The SCs control the hardware components that comprise a Sun Fire 12K or 15K server. Because they are a central control point for the entire frame, they represent an attack point for intruders. To improve reliability, availability, serviceability, and security (RASS), the SCs must be secured against malicious misuse and attack.
This article is one in a series that provides recommendations for enhancing the security of a Sun Fire system. After securing the SCs, we recommend that you use the "Securing the Sun Fire 12K and 15K Domains" article to secure the Sun Fire domains.
This article contains the following topics:
"Securing the System Controller"
"Verifying SC Hardening"
"About the Authors"
The following sections provide helpful information for understanding the SCs, hardware and software requirements, and other topics. This section contains the following topics:
"Assumptions and Limitations"
"Understanding the System Controller"
"Default SMS Configuration"
"SC Network Interfaces"
"Security Options in SMS 1.4"
Assumptions and Limitations
In this article, our recommendations are based on several assumptions and limitations as to what can be done to secure Sun Fire SCs, resulting in a supported configuration.
Our recommendations are based on Solaris TM 8 Operating Environment (2/02) or Solaris 9 Operating Environment running System Management Services software version 1.4 on the SCs. All of the Solaris Operating Environment (Solaris OE) components described in this article are included in these releases.
The recommendations in this article are for System Management Services (SMS) 1.4 software, and differences between SMS 1.4 and previous releases are not discussed. It is recommended that all customers upgrade their software to SMS 1.4 when possible.
Solaris Operating Environment (Solaris OE) hardening can be interpreted in many ways. For purposes of developing a hardened SC configuration, we address hardening all possible Solaris OE options. That is, anything that can be hardened is hardened. When there are good reasons for leaving services and daemons as they are, we do not harden or modify them.
Be aware that hardening Solaris OE configurations to the level described in this article may not be appropriate for your environment. For some environments, you may want to perform fewer hardening operations than recommended here. The configuration remains supported in these cases; however, additional hardening beyond what is recommended in this article is not supported.
You can customize a copy of the Sun Fire 12K and 15K SC module of the Solaris Security Toolkit to disable certain hardening scripts. It is strongly recommended that any modifications to the default modules be made in copies of those files to simplify upgrades to newer Solaris Security Toolkit versions.

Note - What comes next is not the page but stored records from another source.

/-- 10_state.md R21, 00_scope.md R8: while no command is due, a step is the host's next action; an idle block with no host action
does nothing; a pending command's delay counts the host's actions (the model's account of 70_reset_and_hazards.md R248, log 2). -/
def Obligations.HostActsUntilTheCommandIsDue : Prop :=
  (∀ s : State, s.engine = none → s.script = [] → step s = .next { s with tick := s.tick + 1 }) ∧
  (∀ (s : State) a rest, s.engine = none → s.script = a :: rest →
    step s = hostAct a { s with script := rest, tick := s.tick + 1 }) ∧
  (∀ (s : State) r d a rest, s.engine = some r → r.phase = .due (d + 1) → s.script = a :: rest →
    step s = hostAct a { s with script := rest, tick := s.tick + 1, engine := some { r with phase := .due d } }) ∧
  (∀ (s : State) r a rest, s.engine = some r → r.phase = .hung → s.script = a :: rest →
    step s = hostAct a { s with script := rest, tick := s.tick + 1 }) ∧
  (∀ (s : State) r, s.engine = some r → r.phase = .hung → s.script = [] → step s = .next { s with tick := s.tick + 1 })

/-- R100, R27: a CMD write while idle is accepted: BUSY is set, DONE and ERRCODE are cleared, and the word is the running
command's. The delay it gets is the model's (log 2). -/
def Obligations.CmdWriteWhileIdleIsAccepted : Prop :=
  ∀ (s : State) (w : Word), s.busy = false →
    hostAct (.write 4 0x00C#32 w) s = .next
      { s with
        done := false
        errcode := 0#8
        engine := some { word := w, phase := .due (s.durations.headD 0), raced := [] }
        durations := s.durations.tail }

/-- R97: `WAIT` after an accepted CMD write ends once the command completes: with the platform answering every access to the
buffers, after one poll for each host action of delay, the completion and the last poll (delays in host actions are the model's,
log 2). -/
def Obligations.WaitEndsAtCompletion : Prop :=
  ∀ (s : State) (r : Running) (d : Nat) (rest : List HostAction),
    BuffersAnswered s → s.engine = some r → r.phase = .due d → s.script = .wait :: rest →
    ∃ t, Host.Core.run Sys2Proof.core (d + 2) s = .next t ∧ t.script = rest ∧ t.busy = false ∧ t.done = true

/-! ### Register accesses -/

/-- R109, R53: while BUSY, a write to CMD, to an operand register or to a FREQ entry sets OVR and changes nothing else. -/
def Obligations.BusyWritesAreDiscarded : Prop :=
  ∀ (s : State) (r : Reg) (v : Word), s.busy = true →
    r = .cmd ∨ r = .srcAddr ∨ r = .srcLen ∨ r = .dstAddr ∨ r = .dstCap ∨ (∃ i, r = .freq i) →
    writeReg s r v = { s with ovr := true }

/-- R103: a FREQ write while idle stores the value, leaves every other entry, clears both valid flags, and changes nothing else.
-/
def Obligations.FreqWriteStoresAndInvalidates : Prop :=
  ∀ (s : State) (i : Byte) (v : Word), s.busy = false →
    ∃ f, writeReg s (.freq i) v = { s with freq := f, treeValid := false, codesValid := false } ∧
      freqAt f i = v ∧ ∀ j, j ≠ i → freqAt f j = freqAt s.freq j

/-- R105, R106, R107, R108: what a write to an operand register (while idle), to CTRL, to STATUS and to a read-only word does. -/
def Obligations.RegisterWriteEffects : Prop :=
  (∀ (s : State) v, s.busy = false →
    writeReg s .srcAddr v = { s with srcAddr := v } ∧ writeReg s .srcLen v = { s with srcLen := v } ∧
    writeReg s .dstAddr v = { s with dstAddr := v } ∧ writeReg s .dstCap v = { s with dstCap := v }) ∧
  (∀ (s : State) v, (v.getLsbD 1 = true → writeReg s .ctrl v = softReset s) ∧
    (v.getLsbD 1 = false → writeReg s .ctrl v = { s with ctrlIE := v.getLsbD 0 })) ∧
  (∀ (s : State) v, writeReg s .status v =
    { s with
      done := if v.getLsbD 1 then false else s.done
      ovr := if v.getLsbD 5 then false else s.ovr }) ∧
  (∀ (s : State) r v, r ≠ .ctrl → r ≠ .status → r ≠ .cmd → r ≠ .srcAddr → r ≠ .srcLen → r ≠ .dstAddr → r ≠ .dstCap →
    (∀ i, r ≠ .freq i) → writeReg s r v = s) ∧
  (∀ s : State, readReg s .cmd = 0#32)

/-- 20_memory.md R68: no register read has a side effect: only the host's record of answers grows. -/
def Obligations.ReadsHaveNoSideEffect : Prop :=
  ∀ (s : State) (size : Nat) (off : Word), ∃ r, hostAct (.read size off) s = .next { s with responses := r :: s.responses }

/-- 10_state.md R26: STATUS, bit by bit. While BUSY each of the two valid flags reads its value before the command or the one the
command leaves (which of them is the model's reading, log 9); so under a command that changes neither (NOP, ENCODE, DECODE) and under
an illegal word it reads its value. -/
def Obligations.StatusBits : Prop :=
  ∀ s : State,
    (statusWord s).getLsbD 0 = s.busy ∧ (statusWord s).getLsbD 1 = s.done ∧
    ((statusWord s).getLsbD 2 = true ↔ readReg s .errcode ≠ 0#32) ∧
    (s.busy = false → (statusWord s).getLsbD 3 = s.treeValid ∧ (statusWord s).getLsbD 4 = s.codesValid) ∧
    (∀ r, s.engine = some r →
      (∀ i t, decode r.word = .ok i → exec i s = .next t →
        ((statusWord s).getLsbD 3 = s.treeValid ∨ (statusWord s).getLsbD 3 = t.treeValid) ∧
        ((statusWord s).getLsbD 4 = s.codesValid ∨ (statusWord s).getLsbD 4 = t.codesValid)) ∧
      ((∀ i, decode r.word = .ok i → i = .nop ∨ i = .encode ∨ i = .decode) →
        (statusWord s).getLsbD 3 = s.treeValid ∧ (statusWord s).getLsbD 4 = s.codesValid)) ∧
    (statusWord s).getLsbD 5 = s.ovr ∧ ∀ k, 6 ≤ k → (statusWord s).getLsbD k = false

/-- R24, R25, R57, R54: ID, CTRL and the operand registers read their values, BUSY or idle; FREQ too, unless CLRFREQ is BUSY, when
it reads its value or 0 (R104); and while BUSY, STATUS.BUSY reads 1 and ERRCODE reads 0. -/
def Obligations.DefinedReadsWhileBusy : Prop :=
  ∀ s : State,
    (s.busy = true → (readReg s .status).getLsbD 0 = true ∧ readReg s .errcode = 0#32) ∧
    readReg s .id = 0x48554631#32 ∧
    readReg s .ctrl = (if s.ctrlIE then 1#32 else 0#32) ∧
    readReg s .srcAddr = s.srcAddr ∧ readReg s .srcLen = s.srcLen ∧ readReg s .dstAddr = s.dstAddr ∧
    readReg s .dstCap = s.dstCap ∧
    (∀ i, readReg s (.freq i) = freqAt s.freq i ∨
      (readReg s (.freq i) = 0#32 ∧ ∃ r, s.engine = some r ∧ r.word = 0x00000001#32)) ∧
    (s.busy = false → ∀ i, readReg s (.freq i) = freqAt s.freq i)

/-- R44, R45: the NODE window while idle: 0 without a tree or from NODE_COUNT on; else INFO as VALID, LEAF, SYM, RIGHT, LEFT, and
the two halves of the weight. -/
def Obligations.NodeWindowShowsTheArena : Prop :=
  ∀ (s : State) (i : NodeIdx) (w : BitVec 2), s.busy = false →
    (s.treeValid = false ∨ s.nodeCount.toNat ≤ i.toNat → readReg s (.nodeWord i w) = 0#32) ∧
    (s.treeValid = true → i.toNat < s.nodeCount.toNat →
      (readReg s (.nodeWord i 0#2)).toNat =
        2 ^ 31 + (if (nodeAt s.node i).leaf then 2 ^ 30 else 0) + 2 ^ 18 * (nodeAt s.node i).sym.toNat +
          2 ^ 9 * (nodeAt s.node i).right.toNat + (nodeAt s.node i).left.toNat ∧
      (readReg s (.nodeWord i 2#2)).toNat * 2 ^ 32 + (readReg s (.nodeWord i 1#2)).toNat =
        (nodeAt s.node i).weight.toNat)

/-- R47, R48: the CODE window while idle: 0 without codes; else INFO as VALID and LEN, and code position `k` at bit
`31 - (k mod 32)` of word BITS `k / 32`. -/
def Obligations.CodeWindowShowsTheTable : Prop :=
  ∀ (s : State) (x : Byte), s.busy = false →
    (s.codesValid = false → ∀ w, readReg s (.codeWord x w) = 0#32) ∧
    (s.codesValid = true →
      (readReg s (.codeWord x 0#4)).toNat =
        (if (codeAt s.code x).len.toNat = 0 then 0 else 2 ^ 31) + (codeAt s.code x).len.toNat ∧
      ∀ k, k < 256 →
        (readReg s (.codeWord x (BitVec.ofNat 4 (1 + k / 32)))).getLsbD (31 - k % 32) =
          (codeAt s.code x).bits.getMsbD k)

/-- R28, R33 to R40, R59: while idle the result registers read their values, a 64-bit one low word first. -/
def Obligations.ResultRegistersRead : Prop :=
  ∀ s : State, s.busy = false →
    (readReg s .errcode).toNat = s.errcode.toNat ∧ readReg s .outLen = s.outLen ∧ readReg s .inCount = s.inCount ∧
    readReg s .errAddr = s.errAddr ∧ (readReg s .alpha).toNat = s.alpha.toNat ∧ (readReg s .root).toNat = s.root.toNat ∧
    (readReg s .nodeCount).toNat = s.nodeCount.toNat ∧
    (readReg s .bitsHi).toNat * 2 ^ 32 + (readReg s .bitsLo).toNat = s.bits.toNat ∧
    (readReg s .totalHi).toNat * 2 ^ 32 + (readReg s .totalLo).toNat = s.total.toNat ∧
    (readReg s .tbitsHi).toNat * 2 ^ 32 + (readReg s .tbitsLo).toNat = s.tbits.toNat

/-- 60_exceptions.md R214: when `irq` rises and falls; OVR never affects it. -/
def Obligations.InterruptRisesAndFalls : Prop :=
  ∀ (s : State) (e : ErrCode) (v w : Word),
    (finish s).irq = s.ctrlIE ∧ (raiseError e s).irq = s.ctrlIE ∧ (acceptCommand w s).irq = false ∧
    (v.getLsbD 1 = false → v.getLsbD 0 = true → (writeReg s .ctrl v).irq = s.done) ∧
    (v.getLsbD 1 = false → v.getLsbD 0 = false → (writeReg s .ctrl v).irq = false) ∧
    (v.getLsbD 1 = true → (writeReg s .status v).irq = false) ∧
    (v.getLsbD 1 = false → (writeReg s .status v).irq = s.irq) ∧
    (softReset s).irq = false ∧ (∀ b, ({ s with ovr := b } : State).irq = s.irq)

/-! ### Reset -/

/-- R58: what reset leaves, register by register. (The arena, the table and the fields around the block are the model's, log 2 to
5, 7 and 16, and are not stated here.) -/
def Obligations.ResetLeavesTheStatedValues : Prop :=
  readReg State.reset .id = 0x48554631#32 ∧ readReg State.reset .ctrl = 0#32 ∧ readReg State.reset .status = 0#32 ∧
  readReg State.reset .errcode = 0#32 ∧
  (∀ r ∈ [Reg.srcAddr, .srcLen, .dstAddr, .dstCap, .outLen, .inCount, .bitsLo, .bitsHi, .errAddr, .alpha, .totalLo,
    .totalHi, .tbitsLo, .tbitsHi, .nodeCount], readReg State.reset r = 0#32) ∧
  readReg State.reset .root = 0x1FF#32 ∧ (∀ i, readReg State.reset (.freq i) = 0#32) ∧
  (∀ i w, readReg State.reset (.nodeWord i w) = 0#32) ∧ (∀ i w, readReg State.reset (.codeWord i w) = 0#32) ∧
  State.reset.engine = none ∧ State.reset.irq = false

/-- From 70_reset_and_hazards.md R236: a soft reset (CTRL.SRST, or the reset input) puts every register of the block at its
reset value (the arena and the table at the model's, log 5), idle or BUSY, whatever else the CTRL word holds, and while no
ENCODE or DECODE runs leaves data memory as it is. Power-on is such a reset (60_exceptions.md R223), with data memory at any
value: nothing in it survives the power-off (93 row 19). What stands around the block stays through all three: the model's choice (log 27). -/
def Obligations.SoftResetAppliesResetValues : Prop :=
  (∀ s : State, ∃ m, m.wf = true ∧
    hostAct .powerCycle s = .next
      { State.reset with
        mem := m
        platform := s.platform
        script := s.script
        responses := s.responses
        durations := s.durations
        tick := s.tick }) ∧
  ∀ (s : State) (v : Word), v.getLsbD 1 = true →
    ∃ m, writeReg s .ctrl v =
        { State.reset with
          mem := m
          platform := s.platform
          script := s.script
          responses := s.responses
          durations := s.durations
          tick := s.tick } ∧
      hostAct .resetInput s = .next (writeReg s .ctrl v) ∧
      (codecRunning s = false → m = s.mem)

Solaris OE minimization (removing Solaris OE packages to minimize security exposures) is not a generally supported option on the SCs. The baseline supported OE configuration for Sun Fire SCs requires the SUNWCall Solaris OE cluster. However, it is possible to create a supported exception to this rule. If you are interested in minimizing the SCs, contact your Sun account team for assistance.

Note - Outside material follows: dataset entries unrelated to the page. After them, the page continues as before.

theorem Grown.merge {obs : List (Byte × Word)} {g : Growth} {ts : List Shape} (h : Grown obs g ts)
    (h2 : 2 ≤ g.live.length) :
    ∃ g' ts', mergeOnce g = some g' ∧ Grown obs g' ts' ∧ g'.live.length + 1 = g.live.length ∧
      g'.nodes.length = g.nodes.length + 1 := by
  obtain ⟨a, b, rest, g', hg', hperm, hnodes, hlive⟩ := mergeOnce_of_two h2
  -- the trees in the order of the keys
  obtain ⟨us, hus, hkeys⟩ : ∃ us : List Shape, ts.Perm us ∧ us.map Shape.key = a :: b :: rest := by
    exact perm_of_map_perm (h.live.symm.trans hperm)
  match us, hkeys with
  | ta :: tb :: rs, hkeys =>
    simp only [List.map_cons, List.cons.injEq] at hkeys
    obtain ⟨rfl, rfl, rfl⟩ := hkeys
    have ha := h.held ta (hus.mem_iff.2 (by simp))
    have hb := h.held tb (hus.mem_iff.2 (by simp))
    have hidx : ∀ i ∈ ta.indices ++ tb.indices, i < g.nodes.length := by
      intro i hi
      have : i ∈ ts.flatMap Shape.indices := by
        rw [List.mem_flatMap]
        rcases List.mem_append.1 hi with hi | hi
        · exact ⟨ta, hus.mem_iff.2 (by simp), hi⟩
        · exact ⟨tb, hus.mem_iff.2 (by simp), hi⟩
      simpa using h.indices.mem_iff.1 this
    refine ⟨g', .fork g.nodes.length ta tb :: rs, hg', ⟨?_, ?_, ?_, ?_⟩, ?_, by simp [hnodes]⟩
    · refine hlive.trans (List.Perm.of_eq ?_)
      simp [Shape.key, Shape.weight, Shape.idx, BitVec.ofNat_add]
    · intro t ht
      rcases List.mem_cons.1 ht with rfl | ht
      · refine ⟨⟨ha.1, hb.1⟩, ?_, ?_⟩
        · rw [hnodes]
          refine ⟨?_, Shape.inNodes_append _ ha.2.1, Shape.inNodes_append _ hb.2.1⟩
          simp [Shape.key, BitVec.ofNat_add]
        · intro i hi
          rcases List.mem_cons.1 hi with rfl | hi
          · exact le_rfl
          · exact (hidx i hi).le
      · have ht' := h.held t (hus.mem_iff.2 (by simp [ht]))
        exact ⟨ht'.1, by rw [hnodes]; exact Shape.inNodes_append _ ht'.2.1, ht'.2.2⟩
    · have hp : (ts.flatMap Shape.indices).Perm ((ta :: tb :: rs).flatMap Shape.indices) := hus.flatMap_right _
      have hp2 := hp.symm.trans h.indices
      rw [hnodes, List.length_append, List.length_singleton, List.range_succ]
      simp only [List.flatMap_cons, Shape.indices, List.cons_append] at hp2 ⊢
      refine (List.Perm.cons _ ?_).trans (List.perm_append_comm (l₁ := [_]))
      rw [List.append_assoc]; exact hp2
    · have hp : (ts.flatMap Shape.leaves).Perm ((ta :: tb :: rs).flatMap Shape.leaves) := hus.flatMap_right _
      simp only [List.flatMap_cons, Shape.leaves, List.append_assoc] at hp ⊢
      exact hp.symm.trans h.leaves
    · rw [hlive.length_eq, hperm.length_eq]; simp

/-- The merge loop, with enough fuel, ends in one tree of all entries. -/
theorem grown_mergeAll {obs : List (Byte × Word)} (fuel : Nat) {g : Growth} {ts : List Shape} (h : Grown obs g ts)
    (h1 : 1 ≤ g.live.length) (hf : g.live.length ≤ fuel + 1) :
    ∃ t, Grown obs (mergeAll fuel g) [t] ∧
      (mergeAll fuel g).nodes.length = g.nodes.length + (g.live.length - 1) := by
  induction fuel generalizing g ts with
  | zero =>
    have hl := h.live.length_eq.trans (List.length_map ..)
    match ts, hl with
    | [], hl => simp only [List.length_nil] at hl; omega
    | [t], hl => exact ⟨t, h, by simp only [mergeAll, List.length_singleton] at hl ⊢; omega⟩
    | _ :: _ :: _, hl => simp only [List.length_cons] at hl; omega
  | succ fuel ih =>
    by_cases h2 : 2 ≤ g.live.length
    · obtain ⟨g', ts', hg', hG, hl, hn⟩ := h.merge h2
      obtain ⟨t, ht, hlen⟩ := ih hG (by omega) (by omega)
      refine ⟨t, ?_, ?_⟩
      · simp only [mergeAll, hg']; exact ht
      · simp only [mergeAll, hg', hlen, hn]; omega
    · have hl := h.live.length_eq.trans (List.length_map ..)
      have hnone : mergeOnce g = none := mergeOnce_of_few (by omega)
      match ts, hl with
      | [], hl => simp only [List.length_nil] at hl; omega
      | [t], hl => exact ⟨t, by simp only [mergeAll, hnone]; exact h, by
          simp only [mergeAll, hnone]; omega⟩
      | _ :: _ :: _, hl => simp only [List.length_cons] at hl; omega

/-- The leaves as trees, from index `k` on. -/
def leafShapes (k : Nat) : List (Byte × Word) → List Shape
  | [] => []
  | e :: es => .leaf k e.1 e.2 :: leafShapes (k + 1) es

theorem leafShapes_spec (k : Nat) (es : List (Byte × Word)) :
    ((es.map leafNode).zipIdx k).map (fun p => ({ weight := p.1.weight, index := p.2 } : QueueKey)) =
      (leafShapes k es).map Shape.key ∧
    (leafShapes k es).flatMap Shape.indices = List.range' k es.length ∧
    (leafShapes k es).flatMap Shape.leaves = es ∧
    ∀ t ∈ leafShapes k es, t.full ∧ t.rootLast ∧ ∃ i e, es[i]? = some e ∧ t = .leaf (k + i) e.1 e.2 := by
  induction es generalizing k with
  | nil => simp [leafShapes]
  | cons e es ih =>
    obtain ⟨h1, h2, h3, h4⟩ := ih (k + 1)
    refine ⟨?_, ?_, ?_, ?_⟩
    · simp only [List.map_cons, List.zipIdx_cons, leafShapes, h1, List.cons.injEq, and_true, Shape.key, Shape.weight,
        Shape.idx, leafNode, QueueKey.mk.injEq]
      apply BitVec.eq_of_toNat_eq
      have := e.2.isLt
      simp
    · simp [leafShapes, Shape.indices, h2, List.range'_succ]
    · simp [leafShapes, Shape.leaves, h3]
    · intro t ht
      rcases List.mem_cons.1 ht with rfl | ht
      · exact ⟨trivial, by simp [Shape.rootLast, Shape.indices, Shape.idx], 0, e, rfl, rfl⟩
      · obtain ⟨a, b, i, e', hi, rfl⟩ := h4 t ht
        exact ⟨a, b, i + 1, e', by simpa using hi, by congr 1; omega⟩

/-- The start of the merge loop. -/
theorem grown_plantLeaves (obs : List (Byte × Word)) :
    Grown obs (plantLeaves (obs.map leafNode)) (leafShapes 0 obs) := by
  obtain ⟨h1, h2, h3, h4⟩ := leafShapes_spec 0 obs
  refine ⟨List.Perm.of_eq h1, ?_, ?_, List.Perm.of_eq h3⟩
  · intro t ht
    obtain ⟨a, b, i, e, hi, rfl⟩ := h4 t ht
    refine ⟨a, ?_, b⟩
    simp [Shape.inNodes, plantLeaves, hi]
  · rw [h2, List.range_eq_range']; simp [plantLeaves]

/-- The nodes BUILD makes hold one proper tree of the observed entries, its root last (10_state.md R49). -/
theorem growTree_spec {f : Vector Word 256} (h : observed f ≠ []) :
    ∃ t : Shape, t.proper ∧ t.inNodes (growTree f) ∧ t.indices.Perm (List.range (growTree f).length) ∧
      t.leaves.Perm (observed f) ∧ t.idx + 1 = (growTree f).length ∧
      (growTree f).length = if (observed f).length = 1 then 2 else 2 * (observed f).length - 1 := by
  match hobs : observed f, h with
  | [e], _ =>
    refine ⟨.wrap 1 (.leaf 0 e.1 e.2), ⟨0, e.1, e.2, rfl⟩, ?_, ?_, ?_, ?_, ?_⟩
    · simp only [growTree, hobs, List.map_cons, List.map_nil, Shape.inNodes, Shape.idx, Shape.weight]
      refine ⟨?_, rfl⟩
      simp only [List.getElem?_cons_succ, List.getElem?_cons_zero, leafNode, Option.some.injEq]
      congr 1
      apply BitVec.eq_of_toNat_eq
      simp
    · simp [growTree, hobs, Shape.indices, List.range_succ]
      exact List.Perm.swap _ _ _
    · simp [Shape.leaves]
    · simp [growTree, hobs, Shape.idx]
    · simp [growTree, hobs]
  | e1 :: e2 :: es, _ =>
    have hg := grown_plantLeaves (observed f)
    have hlen : (plantLeaves ((observed f).map leafNode)).live.length = (observed f).length := by
      simp [plantLeaves]
    have hnl : (plantLeaves ((observed f).map leafNode)).nodes.length = (observed f).length := by
      simp [plantLeaves]
    have heq : growTree f =
        (mergeAll ((observed f).map leafNode).length (plantLeaves ((observed f).map leafNode))).nodes := by
      simp only [growTree, hobs, List.map_cons]
    have hol : (observed f).length = es.length + 2 := by rw [hobs]; rfl
    obtain ⟨t, ht, hn⟩ := grown_mergeAll ((observed f).map leafNode).length hg (by omega) (by simp; omega)
    rw [← heq, hlen, hnl] at hn
    have hi := ht.indices
    simp only [List.flatMap_cons, List.flatMap_nil, List.append_nil, ← heq] at hi
    have hl := ht.leaves
    simp only [List.flatMap_cons, List.flatMap_nil, List.append_nil] at hl
    obtain ⟨hfull, hin, hroot⟩ := ht.held t (by simp)
    rw [← heq] at hin
    have hidx : t.idx ∈ t.indices := by cases t <;> simp [Shape.idx, Shape.indices]
    have hidx2 : t.idx < (growTree f).length := by simpa using hi.mem_iff.1 hidx
    have hlast : (growTree f).length - 1 ≤ t.idx := hroot _ (hi.mem_iff.2 (by simp; omega))
    refine ⟨t, ?_, hin, hi, hobs ▸ hl, by omega, ?_⟩
    · cases t with
      | leaf i x w => have := hi.length_eq; simp [Shape.indices] at this; omega
      | wrap i t => exact hfull.elim
      | fork i l r => exact hfull
    · rw [hn]
      rw [if_neg (by simp)]
      simp only [List.length_cons] at hol ⊢
      omega

/-- The arena holds what the nodes hold, once they are written. -/
theorem Shape.heldBy_writeArena {ns : List Node} {t : Shape} (arena : Vector Node 511) (hlen : ns.length ≤ 511)
    (h : t.inNodes ns) : t.heldBy (writeArena 0 ns arena) := by
  have key : ∀ {i : Nat} {n : Node}, ns[i]? = some n →
      i < 511 ∧ nodeAt (writeArena 0 ns arena) (BitVec.ofNat 9 i) = n := by
    intro i n hi
    obtain ⟨hlt, hget⟩ := List.getElem?_eq_some_iff.1 hi
    have h9 : (BitVec.ofNat 9 i).toNat = i := by simp; omega
    refine ⟨by omega, ?_⟩
    rw [nodeAt_writeArena (by omega) hlen, h9]
    simp [List.getD, hi]
  induction t with
  | leaf i x w => exact key h
  | wrap i t ih => exact ⟨(key h.1).1, (key h.1).2, ih h.2⟩
  | fork i l r ihl ihr => exact ⟨(key h.1).1, (key h.1).2, ihl h.2.1, ihr h.2.2⟩

theorem length_growTree_le (f : Vector Word 256) : (growTree f).length ≤ 511 := by
  by_cases h : observed f = []
  · simp [growTree, h]
  · obtain ⟨-, -, -, -, -, -, hlen⟩ := growTree_spec h
    have := length_observed_le f
    rw [hlen]; split <;> omega

theorem growTree_eq_nil {f : Vector Word 256} : growTree f = [] ↔ observed f = [] := by
  constructor
  · intro h
    by_contra hne
    obtain ⟨t, -, -, -, -, hlast, -⟩ := growTree_spec hne
    rw [h] at hlast; simp at hlast
  · intro h; simp [growTree, h]

end Sys2Proof.Machine
end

Standard security rules apply to the hardening of SCs: That which is not specifically permitted is denied.
In this article, we omit additional software that you can install on the SCs, such as SunSM Remote Services Event Monitoring, SunSM Remote Services Net Connect, and Sun TM Management Center software. We recommend that you carefully consider the security implications implicit with the installation of these types of software.

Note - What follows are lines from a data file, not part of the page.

-- ==== Sys2Proof/Laws/PerInstr.lean ====
section
/-! SUPPORT. Facts said once per command: what its command word holds (30_encoding.md R85 to R88). -/

namespace Sys2Proof.Laws.Encoding

/-- The command is well-formed (it has no operand, R86), its word's reserved bits are 0 (R85), its OP field is the command's
opcode, and that opcode is a legal one of the map (R87). -/
def Statement (i : Instr) : Prop :=
  i.wf = true ∧ rsvField (encode i) = 0 ∧ opField (encode i) = opcode i ∧ decodeOp (opcode i) = .ok i

theorem nop : Statement .nop := by unfold Statement; decide
theorem clrfreq : Statement .clrfreq := by unfold Statement; decide
theorem build : Statement .build := by unfold Statement; decide
theorem gencode : Statement .gencode := by unfold Statement; decide
theorem encode : Statement .encode := by unfold Statement; decide
theorem decode : Statement .decode := by unfold Statement; decide

end Sys2Proof.Laws.Encoding
end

The SC configuration for Sun Fire systems implemented by the Solaris TM Security Toolkit module (sunfire_15k_sc-secure.driver) is a Sun supported configuration. A hardened SC is supported only if the security modifications are performed using the Solaris Security Toolkit. Support calls to Sun's support services are handled the same as other cases.
The Solaris Security Toolkit itself is not a supported Sun product. Only configurations created with the Solaris Security Toolkit are supported.
To obtain Solaris Security Toolkit support, use the Solaris Security Forum link at the following web site:
Understanding the System Controller
Securing the SCs is the first priority in configuring Sun Fire systems to be resistant to unauthorized access and to function properly in hostile environments. Before securing the SCs, it's important to understand the services and daemons that are running on the system. This section describes the software, services, and daemons specific to the SCs. The functionality is described at a high-level with references to Sun documentation for more detailed information. This section provides administrators with a baseline of functionality required for the SCs to perform properly.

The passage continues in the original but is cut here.